> [EXERCISE GOAL]
From the entries below, output the line with "let s3 := startFirmware ups s2 l.addr" and each following line up to and including the line with "sets and the", exactly as written.

[Excerpts from a dataset]
......
-- ==== Sys2Proof/Machine/Startup.lean ====
section
/-! DEFINITION. Firmware starts: the end of LOAD_FIRMWARE and of a chip warm reset, with the base pack's slices that both run
(R387, R494, R496, R513, R515). -/

namespace Sys2Proof.Machine

/-- One slice of the base pack runs on one engine as firmware starts (R383, R387, R494). DEDUCED (log 48): its records and
counts are those of any slice, and one that fails counts in SAF.KAT_COUNTS.FAILED; it sets no source 107. -/
def startupSlice (ups : List SliceUpset) (s : State) (e k : Nat) : State :=
  if (engOf s e).quar then s else
  let s1 := modEng s e (fun x => { x with
    katEnt := (packSlices s.saf.pack (kindCode (engKind e))).getD k [], katBase := s.saf.pack.addr })
  let us := ups.filter (fun u => u.e == e && u.slice == k)
  let r := runSlice s1 e (us.flatMap (fun u => u.lanes)) (us.flatMap (fun u => u.flips))
  if r.bad then slicePoison r.s e .startup
  else if r.pass && us.all (fun u => decide (u.cycles ≤ sliceLen (engOf s1 e).katEnt)) then slicePass r.s e .startup
  else
    let s2 := quarantine r.s e
    { s2 with saf := { s2.saf with katFailed := satAdd 0xFF s2.saf.katFailed 1 } }

/-- Every engine that is not quarantined runs every slice of its kind in the active pack (R387, R494). -/
def startupSlices (ups : List SliceUpset) (s : State) : State :=
  (List.range 26).foldl (fun s e =>
    (List.range (packSlices s.saf.pack (kindCode (engKind e))).length).foldl (fun s k => startupSlice ups s e k) s) s

/-- The image at `a`, whose sections are copied and whose digest is known, starts: alias key and certificate, slices,
firmware (R494, R513). -/
def startFirmware (ups : List SliceUpset) (s : State) (a : Nat) : State :=
  runFirmware (startupSlices ups (makeAlias s a)) a

/-- Steps 5 to 7 of R494, and the final status. -/
def finishLoad (s : State) (l : FwLoad) (ups : List SliceUpset) : State :=
  let h := s.mem.words l.addr 32
  let at_ := l.addr + secOfs h 3
  let pk := parsePack at_ (secLen h 3) (s.mem.read at_ (secLen h 3))
  let s1 := { s with sec := { s.sec with
    load := none, fwRegion := some (l.addr, l.len), fwDigest := Config.sha384 (s.mem.read l.addr (l.len - 2240)) } }
  let s2 := activatePack { s1 with saf := { s1.saf with basePack := pk } } pk
  let s3 := startFirmware ups s2 l.addr
  finishTok s3 l.token .ok [s3.sec.fwVersion]

/-- An image that control pair A has read: a failed check ends the load; else its sections are copied, and its fuses asked
for, if it asks for any (R494 steps 2 to 4, R499, R515). -/
def loadChecked (s : State) (l : FwLoad) (ups : List SliceUpset) : State :=
  if l.row != 0 then
    let s1 := sigCount s (decide (8 < l.row))
    finishTok { s1 with sec := { s1.sec with load := none } } l.token
      (if l.row ≤ 8 then .sigFail else .badParam) (detail 0x0D l.row 0)
  else
    let s1 := copySections (sigCount s true) l.addr
    match imageFuses s1 l.addr with
    | some f => { s1 with sec := { s1.sec with load := some { l with copied := true }, fuse := some f } }
    | none => finishLoad s1 l ups

/-- FIRMWARE_LOAD_DONE (R494): the load goes on as far as it can: to its fuse programming, or to its end. `ups` upsets slices
of the base pack, `ecc` says what becomes of the reads of some lines. -/
def execFirmwareLoadDone (s : State) (ups : List SliceUpset := []) (ecc : List (Nat × Ecc) := []) : Out :=
  .next (if halted s || s.rst.pairA || s.warm || s.sec.fuse.isSome then s else
    match s.sec.load with
    | none => s
    | some l =>
      if l.copied then settle s (finishLoad s l ups)
      else settle s (pairAGo s [(l.addr, l.len)] (eccFor ecc) (fun s => loadChecked s l ups)))

/-- What WARM_RESET_DONE makes of the protected image: intact, its sections are loaded again and it starts; else source 121
sets and the boot ROM awaits LOAD_FIRMWARE (R513). -/
def restart (s : State) (ups : List SliceUpset) (o : Nat → Ecc) : State :=
  match s.sec.fwRegion with
  | none => { s with boot := .rom }
  | some r => pairAGo s [r] o fun s =>
    if fwIntact s then startFirmware ups (copySections s r.1) r.1
    else setSrc { s with boot := .rom, sec := { s.sec with fwRegion := none } } 121

/-- WARM_RESET_DONE (R434, R513): the identity key is derived, the image starts again, and ANNOUNCE becomes due; start-up
injection has ended, so the level sources that hold set (R414). Power-up that had not ended goes on instead; a failed
channel's or a missing clock's source sets again (R228, R525). -/
def execWarmResetDone (s : State) (ups : List SliceUpset := []) (ecc : List (Nat × Ecc) := []) : Out :=
  .next (if !s.warm || halted s then s else
    if s.boot == .training || s.boot == .filling then { s with warm := false } else
    let s1 := { deriveKey s with saf := { s.saf with injDone := true } }
    let s2 := if s.boot == .untrained then setSrc s1 79
      else if s.boot == .noClock then setSrc s1 91
      else restart s1 ups (eccFor ecc)
    settle s (dueAnnounce (levelSources s2)))

end Sys2Proof.Machine
end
......
> [EXERCISE SOLUTION]
  let s3 := startFirmware ups s2 l.addr
  finishTok s3 l.token .ok [s3.sec.fwVersion]

/-- An image that control pair A has read: a failed check ends the load; else its sections are copied, and its fuses asked
for, if it asks for any (R494 steps 2 to 4, R499, R515). -/
def loadChecked (s : State) (l : FwLoad) (ups : List SliceUpset) : State :=
  if l.row != 0 then
    let s1 := sigCount s (decide (8 < l.row))
    finishTok { s1 with sec := { s1.sec with load := none } } l.token
      (if l.row ≤ 8 then .sigFail else .badParam) (detail 0x0D l.row 0)
  else
    let s1 := copySections (sigCount s true) l.addr
    match imageFuses s1 l.addr with
    | some f => { s1 with sec := { s1.sec with load := some { l with copied := true }, fuse := some f } }
    | none => finishLoad s1 l ups

/-- FIRMWARE_LOAD_DONE (R494): the load goes on as far as it can: to its fuse programming, or to its end. `ups` upsets slices
of the base pack, `ecc` says what becomes of the reads of some lines. -/
def execFirmwareLoadDone (s : State) (ups : List SliceUpset := []) (ecc : List (Nat × Ecc) := []) : Out :=
  .next (if halted s || s.rst.pairA || s.warm || s.sec.fuse.isSome then s else
    match s.sec.load with
    | none => s
    | some l =>
      if l.copied then settle s (finishLoad s l ups)
      else settle s (pairAGo s [(l.addr, l.len)] (eccFor ecc) (fun s => loadChecked s l ups)))

/-- What WARM_RESET_DONE makes of the protected image: intact, its sections are loaded again and it starts; else source 121
sets and the boot ROM awaits LOAD_FIRMWARE (R513). -/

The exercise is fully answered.